PROVIDED MATERIAL:

@[simp ↓] theorem storeRows_fixed : ∀ a0 a1 a2 a3 a4 a5 a6 a7, (storeRows a0 a1 a2 a3 a4 a5 a6 a7).fixed = a1.fixed := by
  intro a0 a1 a2 a3 a4 a5 a6 a7
  induction a0 generalizing a1 a2 a3 a4 a5 a6 a7 with
  | zero =>
    unfold storeRows
    simp
  | succ n ih =>
    unfold storeRows
    repeat' first | with_reducible rfl | (simp [ih]; done) | (with_reducible refine (pickOne_fixed' (by with_reducible assumption)).trans ?_) | split | dsimp only | simp [ih]

theorem execStore_fixed : ∀ a0 a1 a2, ∃ t, execStore a0 a1 a2 = .next t ∧ t.fixed = a2.fixed := by
  intro a0 a1 a2
  refine ⟨_, rfl, ?_⟩
  repeat' first | with_reducible rfl | (simp; done) | (rw [engineStart_fixed]; all_goals try (intros)) | split | dsimp only | simp

@[simp ↓] theorem streamStart_fixed : ∀ a0 a1 a2 a3, (streamStart a0 a1 a2 a3).fixed = a0.fixed := by
  intro a0 a1 a2 a3
  unfold streamStart
  simp

theorem execStream_fixed : ∀ a0 a1, ∃ t, execStream a0 a1 = .next t ∧ t.fixed = a1.fixed := by
  intro a0 a1
  refine ⟨_, rfl, ?_⟩
  repeat' first | with_reducible rfl | (simp; done) | (rw [engineStart_fixed]; all_goals try (intros)) | split | dsimp only | simp

theorem execStreamTileFetch_fixed : ∀ a0 a1 a2 a3, ∃ t, execStreamTileFetch a0 a1 a2 a3 = .next t ∧ t.fixed = a3.fixed := by
  intro a0 a1 a2 a3
  refine ⟨_, rfl, ?_⟩
  repeat' first | with_reducible rfl | (simp; done) | split | dsimp only | simp

@[simp ↓] theorem landTile_fixed : ∀ a0 a1 a2 a3 a4 a5, (landTile a0 a1 a2 a3 a4 a5).1.fixed = a0.fixed := by
  intro a0 a1 a2 a3 a4 a5
  unfold landTile
  repeat' first | with_reducible rfl | (simp; done) | (rw [foldl_fixed]; try (intro _ _)) | (rw [foldl_fst_fixed]; try (intro _ _)) | (with_reducible refine (pickOne_fixed' (by with_reducible assumption)).trans ?_) | split | dsimp only | simp

@[simp ↓] theorem tileLanded_fixed : ∀ a0 a1 a2 a3 a4 a5 a6, (tileLanded a0 a1 a2 a3 a4 a5 a6).fixed = a0.fixed := by
  intro a0 a1 a2 a3 a4 a5 a6
  unfold tileLanded
  simp

theorem execStreamTileLanded_fixed : ∀ a0 a1 a2 a3 a4 a5, ∃ t, execStreamTileLanded a0 a1 a2 a3 a4 a5 = .next t ∧ t.fixed = a5.fixed := by
  intro a0 a1 a2 a3 a4 a5
  refine ⟨_, rfl, ?_⟩
  repeat' first | with_reducible rfl | (simp; done) | split | dsimp only | simp

@[simp ↓] theorem sstopStart_fixed : ∀ a0 a1 a2 a3, (sstopStart a0 a1 a2 a3).fixed = a0.fixed := by
  intro a0 a1 a2 a3
  unfold sstopStart
  simp

theorem execSstop_fixed : ∀ a0 a1, ∃ t, execSstop a0 a1 = .next t ∧ t.fixed = a1.fixed := by
  intro a0 a1
  refine ⟨_, rfl, ?_⟩
  repeat' first | with_reducible rfl | (simp; done) | (rw [engineStart_fixed]; all_goals try (intros)) | split | dsimp only | simp

@[simp ↓] theorem gaWindowRow_fixed : ∀ a0 a1 a2 a3 a4 a5, (gaWindowRow a0 a1 a2 a3 a4 a5).1.fixed = a0.fixed := by
  intro a0 a1 a2 a3 a4 a5
  unfold gaWindowRow
  repeat' first | with_reducible rfl | (simp; done) | split | dsimp only | simp

@[simp ↓] theorem gatherRows_fixed : ∀ a0 a1 a2 a3 a4 a5 a6, (gatherRows a0 a1 a2 a3 a4 a5 a6).fixed = a1.fixed := by
  intro a0 a1 a2 a3 a4 a5 a6
  induction a0 generalizing a1 a2 a3 a4 a5 a6 with
  | zero =>
    unfold gatherRows
    simp
  | succ n ih =>
    unfold gatherRows
    repeat' first | with_reducible rfl | (simp [ih]; done) | (with_reducible refine (pickOne_fixed' (by with_reducible assumption)).trans ?_) | split | dsimp only | simp [ih]

theorem execGather_fixed : ∀ a0 a1 a2, ∃ t, execGather a0 a1 a2 = .next t ∧ t.fixed = a2.fixed := by
  intro a0 a1 a2
  refine ⟨_, rfl, ?_⟩
  repeat' first | with_reducible rfl | (simp; done) | (rw [engineStart_fixed]; all_goals try (intros)) | split | dsimp only | simp

@[simp ↓] theorem spcopyStart_fixed : ∀ a0 a1 a2 a3, (spcopyStart a0 a1 a2 a3).fixed = a0.fixed := by
  intro a0 a1 a2 a3
  unfold spcopyStart
  repeat' first | with_reducible rfl | (simp; done) | (with_reducible refine (pickOne_fixed' (by with_reducible assumption)).trans ?_) | split | dsimp only | simp

theorem execSpcopy_fixed : ∀ a0 a1, ∃ t, execSpcopy a0 a1 = .next t ∧ t.fixed = a1.fixed := by
  intro a0 a1
  refine ⟨_, rfl, ?_⟩
  repeat' first | with_reducible rfl | (simp; done) | (rw [engineStart_fixed]; all_goals try (intros)) | split | dsimp only | simp

@[simp ↓] theorem raconfStart_fixed : ∀ a0 a1 a2 a3, (raconfStart a0 a1 a2 a3).fixed = a0.fixed := by
  intro a0 a1 a2 a3
  unfold raconfStart
  repeat' first | with_reducible rfl | (simp; done) | split | dsimp only | simp

theorem execRaconf_fixed : ∀ a0 a1, ∃ t, execRaconf a0 a1 = .next t ∧ t.fixed = a1.fixed := by
  intro a0 a1
  refine ⟨_, rfl, ?_⟩
  repeat' first | with_reducible rfl | (simp; done) | (rw [engineStart_fixed]; all_goals try (intros)) | split | dsimp only | simp

@[simp ↓] theorem radropStart_fixed : ∀ a0 a1 a2 a3, (radropStart a0 a1 a2 a3).fixed = a0.fixed := by
  intro a0 a1 a2 a3
  unfold radropStart
  simp

theorem execRadrop_fixed : ∀ a0 a1, ∃ t, execRadrop a0 a1 = .next t ∧ t.fixed = a1.fixed := by
  intro a0 a1
  refine ⟨_, rfl, ?_⟩
  repeat' first | with_reducible rfl | (simp; done) | (rw [engineStart_fixed]; all_goals try (intros)) | split | dsimp only | simp

/-! ### Dispatch -/

theorem orKeep {o : Host.Outcome State Fault Refusal} {p : Package × List Instr} {q : State → Prop} (h : ∃ t, o = .next t ∧ t.fixed = p) :
    ∃ t, o = .next t ∧ (t.fixed = p ∨ q t) := by
  obtain ⟨t, h1, h2⟩ := h
  exact ⟨t, h1, .inl h2⟩
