-- ==== Sys2Proof/Tests/Slice0.lean ====
section
/-!
SUPPORT. Tests: the WellFormed smoke, small checks against the manual's worked figures, and the witnesses of the statements' hypotheses.
-/

namespace Sys2Proof.Tests

open Sys2Proof.Machine





















end Sys2Proof.Tests
end

section
/-!
PROOFS of the scope chapter: the invariant of every step (the fuses, the minima, the queue).
-/

namespace Sys2Proof.Machine

/-! ### The fuses, the minima and the queue -/

/-- What a step can do to the fuses and the queue: it takes the front command, keeps the package, and raises the minima only for CAPTAIN_FIRMWARE. -/
theorem step_pkg_cases (s : State) : ∃ t, step s = .next t ∧ t.pending = s.pending.tail ∧
    (t.pkg = s.pkg ∨ s.pending.head? = some .captainFirmware ∧ t.pkg = (raiseMinima s).pkg) := by
  cases h : s.pending with
  | nil =>
    have hfix : (tick s).pkg = s.pkg ∧ (tick s).pending = s.pending := Prod.ext_iff.1 (tick_fixed s)
    exact ⟨tick s, by rw [step, h], hfix.2.trans h, .inl hfix.1⟩
  | cons i rest =>
    obtain ⟨t, ht, hfix⟩ := exec_keeps i { s with pending := rest }
    refine ⟨t, by rw [step, h]; exact ht, ?_⟩
    obtain hfix | ⟨rfl, hfix⟩ := hfix
    · obtain ⟨hpkg, hpending⟩ := Prod.ext_iff.1 hfix
      exact ⟨hpending, .inl hpkg⟩
    · obtain ⟨hpkg, hpending⟩ := Prod.ext_iff.1 hfix
      exact ⟨hpending, .inr ⟨rfl, hpkg⟩⟩

theorem anchored_of_pkg_eq {p : Package} {s t : State} (h : Anchored p s) (e : t.pkg = s.pkg) : Anchored p t := by
  unfold Anchored at *
  rwa [e]

/-- Raising the minima keeps the anchor: every other field is the fused one, and `max` is no less than what it raises. -/
theorem anchored_raiseMinima {p : Package} {s : State} (h : Anchored p s) : Anchored p (raiseMinima s) := by
  obtain ⟨hpkg, hboot, hcapt⟩ := h
  refine ⟨?_, hboot.trans (le_max_left _ _), hcapt.trans (le_max_left _ _)⟩
  simp only [raiseMinima]
  rw [hpkg]

/-- Settles O59: a step that keeps the package keeps its anchor, and so does CAPTAIN_FIRMWARE's raise of the minima. -/
theorem fusesLastAndMinimaOnlyRise : Obligations.FusesLastAndMinimaOnlyRise := by
  unfold Obligations.FusesLastAndMinimaOnlyRise
  intro p s ha
  obtain ⟨t, hstep, hpending, hsame | ⟨hhead, hraised⟩⟩ := step_pkg_cases s
  · exact ⟨t, hstep, anchored_of_pkg_eq ha hsame, hpending, fun _ => hsame, .inl hsame⟩
  · refine ⟨t, hstep, anchored_of_pkg_eq (anchored_raiseMinima ha) hraised, hpending, fun hne => absurd hhead hne, .inr ?_⟩
    rw [hraised]
    exact ⟨rfl, rfl⟩

end Sys2Proof.Machine
end

section
/-!
PROOFS of the scope chapter: bits and bytes of a written word, tables read after a register write, and what REGISTER_WRITE does by register.
-/

namespace Sys2Proof.Machine

/-! ### Bits and bytes of a word -/

theorem bit_eq_getLsbD (w : Word64) (k : Nat) : bit w k = w.getLsbD k := by
  simp [bit, nbits, BitVec.getLsbD, Nat.testBit_eq_decide_div_mod_eq]

/-- The low bits of a word are its truncation. -/
theorem bits_zero_eq_setWidth (w : Word64) (hi : Nat) : bits w hi 0 = (w.setWidth (hi + 1)).toNat := by
  simp [bits, nbits]

theorem leBytes_getElem? (n v i : Nat) (h : i < n) : (leBytes n v)[i]? = some (BitVec.ofNat 8 (v / 2 ^ (8 * i))) := by
  induction n generalizing v i with
  | zero => omega
  | succ n ih =>
    cases i with
    | zero => simp [leBytes]
    | succ i =>
      rw [leBytes, List.getElem?_cons_succ, ih _ _ (by omega), Nat.div_div_eq_div_mul, show 256 = 2 ^ 8 from rfl, ← pow_add]
      congr 4
      omega

/-- A byte of a word is one of its 8-bit fields. -/
theorem ofNat_bits_byte (v : Word64) (i : Nat) : BitVec.ofNat 8 (bits v (8 * i + 7) (8 * i)) = BitVec.ofNat 8 (v.toNat / 2 ^ (8 * i)) := by
  apply BitVec.eq_of_toNat_eq
  simp only [bits, nbits, BitVec.toNat_ofNat, show 8 * i + 7 + 1 - 8 * i = 8 by omega, Nat.mod_mod]

/-- A write to a register with one W1C bit: that bit is lost where 1 is written, every other is left. -/
theorem w1c_getLsbD (old v : Word64) (b k : Nat) :
    (w1c old v (BitVec.ofNat 64 (2 ^ b))).getLsbD k = (old.getLsbD k && !(v.getLsbD k && decide (b = k))) := by
  by_cases hk : k < 64
  · rw [w1c, BitVec.getLsbD_and, BitVec.getLsbD_not, BitVec.getLsbD_and, BitVec.getLsbD_ofNat, Nat.testBit_two_pow]
    simp [hk]
  · simp [BitVec.getLsbD_of_ge _ _ (not_lt.1 hk)]

/-- A W1C bit written with 1 reads 0. -/
theorem bit_w1c_of_bit (old v : Word64) (b : Nat) (hv : bit v b = true) : bit (w1c old v (BitVec.ofNat 64 (2 ^ b))) b = false := by
  rw [bit_eq_getLsbD] at *
  rw [w1c_getLsbD]
  simp [hv]

/-- A W1C bit written with 0 leaves the whole word. -/
theorem w1c_of_bit_false (old v : Word64) (b : Nat) (hv : bit v b = false) : w1c old v (BitVec.ofNat 64 (2 ^ b)) = old := by
  rw [bit_eq_getLsbD] at hv
  apply BitVec.eq_of_getLsbD_eq
  intro k _
  rw [w1c_getLsbD]
  by_cases hk : b = k
  · rw [← hk, hv]; simp
  · simp [hk]

/-- The bits below a W1C bit are left. -/
theorem bits_w1c_below (old v : Word64) (b hi : Nat) (hlt : hi < b) : bits (w1c old v (BitVec.ofNat 64 (2 ^ b))) hi 0 = bits old hi 0 := by
  rw [bits_zero_eq_setWidth, bits_zero_eq_setWidth]
  congr 1
  apply BitVec.eq_of_getLsbD_eq
  intro k hk
  rw [BitVec.getLsbD_setWidth, BitVec.getLsbD_setWidth, w1c_getLsbD]
  simp [show b ≠ k by omega]

/-! ### FLD_NUM_CFG -/

/-- A table searched by number is read by number. -/
theorem tget_eq_find? {α : Type} (d : α) (t : Tab α) (k : Nat) : tget d t k = ((t.find? (·.1 == k)).map (·.2)).getD d := by
  induction t with
  | nil => rfl
  | cons e r ih =>
    obtain ⟨i, v⟩ := e
    by_cases h : i = k <;> simp [tget, h, ih]
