-- ==== Sys2Proof/Machine/Debug.lean ====
section
/-! DEFINITION. The state and status accesses RDSTATE, WRSTATE and RDSTATUS (spec 43_debug_access.md), legal in every
phase (R183). -/

namespace Sys2Proof.Machine

/-- RDSTATE k (R180): R0 = S[k]; RANGE if k ≥ 18. -/
def execRdstate (k : Byte) (s : State) : Result :=
  whenMapped k s fun j => complete s.engine (getByte s.engine.S j) 0x00 s

/-- WRSTATE k, v (R181): S[k] <- v; RANGE if k ≥ 18, and S is then unchanged. -/
def execWrstate (k v : Byte) (s : State) : Result :=
  whenMapped k s fun j => complete { s.engine with S := setByte s.engine.S j v } 0x00 0x00 s

/-- RDSTATUS (R182): R0 = STATUS[7:0], R1 = STATUS[15:8]; reading STATUS does not clear ERR. -/
def execRdstatus (s : State) : Result :=
  complete s.engine ((status s.engine).extractLsb' 0 8) ((status s.engine).extractLsb' 8 8) s

end Sys2Proof.Machine
end

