/-- New cell (i, j) is old cell (i, (j + i) mod 6). -/
theorem cell_shiftRows (S : Grid) (i j : Fin 6) : cell (shiftRows S) i j = cell S i (j + i) := by
  have index : (j + i).val = (j.val + i.val) % 6 := Fin.val_add j i
  rw [cell_eq_extractLsb'_rowWord, cell_eq_extractLsb'_rowWord, rowWord_shiftRows, index]
  apply BitVec.eq_of_getLsbD_eq
  intro b hb
  simp only [BitVec.getLsbD_extractLsb', BitVec.getLsbD_rotateLeft_of_le (show 4 * i.val < 24 by omega)]
  by_cases wraps : 20 - 4 * j.val + b < 4 * i.val
  · have source : 24 - 4 * i.val + (20 - 4 * j.val + b) = 20 - 4 * ((j.val + i.val) % 6) + b := by omega
    simp [wraps, source]
  · have source : 20 - 4 * j.val + b - 4 * i.val = 20 - 4 * ((j.val + i.val) % 6) + b := by omega
    have inside : 20 - 4 * j.val + b < 24 := by omega
    simp [wraps, source, inside]

/-- Settles O46: the rows are rotated as words, the cells are the words' nibbles, and row 0 is rotated by 0. -/
theorem shiftRowsRotatesRowsByCells : Obligations.ShiftRowsRotatesRowsByCells := by
  refine ⟨fun S i j j' h => ?_, rowWord_shiftRows, fun S k hk => ?_, by decide⟩
  · rw [cell_shiftRows, Fin.ext (h.trans (Fin.val_add j i).symm)]
  · have row : (⟨k.val / 3, by omega⟩ : Fin 6) = 0 := Fin.ext (Nat.div_eq_of_lt hk)
    rw [getByte_eq_cells, getByte_eq_cells S, row, cell_shiftRows, cell_shiftRows, add_zero, add_zero]

end Sys2Proof.Machine
end

section
/-! SUPPORT. When the permutation is a bijection (R127): the nibbles form a commutative ring (R103), MixColumnsSerial
multiplies every column by MIX over it, and the other layers are bijections. -/

namespace Sys2Proof.Machine

/-! ### The ring of the nibbles -/

/-- R is the nibbles with XOR for its sum and the product of RED for its product (R101). -/
structure NibbleRing (red : Nibble) (R : Type) [CommRing R] where
  equiv : Nibble ≃ R
  map_xor : ∀ a b, equiv (a ^^^ b) = equiv a + equiv b
  map_gfmul : ∀ a b, equiv (gfmul red a b) = equiv a * equiv b

/-- The laws of R103 are those of a commutative ring. -/
@[reducible] def nibbleCommRing (red : Nibble) : CommRing Nibble :=
  @CommRing.ofMinimalAxioms Nibble ⟨(· ^^^ ·)⟩ ⟨gfmul red⟩ ⟨id⟩ ⟨0⟩ ⟨1⟩ BitVec.xor_assoc (fun _ => BitVec.zero_xor)
    (fun _ => BitVec.xor_self) (gfmul_assoc red) (gfmul_comm red) (fun a => (gfmul_comm red 1 a).trans (gfmul_one red a))
    (gfmul_xor_right red)

theorem exists_nibbleRing (red : Nibble) : ∃ (R : Type) (_ : CommRing R), Nonempty (NibbleRing red R) :=
  ⟨Nibble, nibbleCommRing red,
    ⟨@NibbleRing.mk red Nibble (nibbleCommRing red) (Equiv.refl Nibble) (fun _ _ => rfl) fun _ _ => rfl⟩⟩

/-! ### Columns and matrices over it -/

namespace NibbleRing

variable {red : Nibble} {R : Type} [CommRing R] (φ : NibbleRing red R)

theorem map_zero : φ.equiv 0 = 0 :=
  left_eq_add.mp (φ.map_xor 0 0)

theorem map_one : φ.equiv 1 = 1 := by
  have product := φ.map_gfmul (φ.equiv.symm 1) 1
  rw [gfmul_one] at product
  simpa using product.symm

/-- The XOR over all six indexes is the sum over them. -/
theorem map_xorSum (f : Fin 6 → Nibble) :
    φ.equiv (six.foldl (fun acc k => acc ^^^ f k) 0) = ∑ k, φ.equiv (f k) := by
  simp only [six, List.foldl, Fin.sum_univ_six, φ.map_xor, φ.map_zero, zero_add]

/-- A column of six nibbles as a vector over the ring. -/
def vec (v : Vector Nibble 6) : Fin 6 → R := fun i => φ.equiv (v.get i)

/-- A table of nibbles as a matrix over the ring. -/
def mat (M : Vector (Vector Nibble 6) 6) : Matrix (Fin 6) (Fin 6) R := Matrix.of fun i j => φ.equiv ((M.get i).get j)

EXERCISE OBJECTIVE: Using the records above, write out exactly the lines between the one holding "the queue -/" and the one holding "exact ⟨hpending, .inr ⟨rfl, hpkg⟩⟩", inclusive; leave everything else out.

EXPECTED OUTPUT:
/-! ### The fuses, the minima and the queue -/

/-- What a step can do to the fuses and the queue: it takes the front command, keeps the package, and raises the minima only for CAPTAIN_FIRMWARE. -/
theorem step_pkg_cases (s : State) : ∃ t, step s = .next t ∧ t.pending = s.pending.tail ∧
    (t.pkg = s.pkg ∨ s.pending.head? = some .captainFirmware ∧ t.pkg = (raiseMinima s).pkg) := by
  cases h : s.pending with
  | nil =>
    have hfix : (tick s).pkg = s.pkg ∧ (tick s).pending = s.pending := Prod.ext_iff.1 (tick_fixed s)
    exact ⟨tick s, by rw [step, h], hfix.2.trans h, .inl hfix.1⟩
  | cons i rest =>
    obtain ⟨t, ht, hfix⟩ := exec_keeps i { s with pending := rest }
    refine ⟨t, by rw [step, h]; exact ht, ?_⟩
    obtain hfix | ⟨rfl, hfix⟩ := hfix
    · obtain ⟨hpkg, hpending⟩ := Prod.ext_iff.1 hfix
      exact ⟨hpending, .inl hpkg⟩
    · obtain ⟨hpkg, hpending⟩ := Prod.ext_iff.1 hfix
      exact ⟨hpending, .inr ⟨rfl, hpkg⟩⟩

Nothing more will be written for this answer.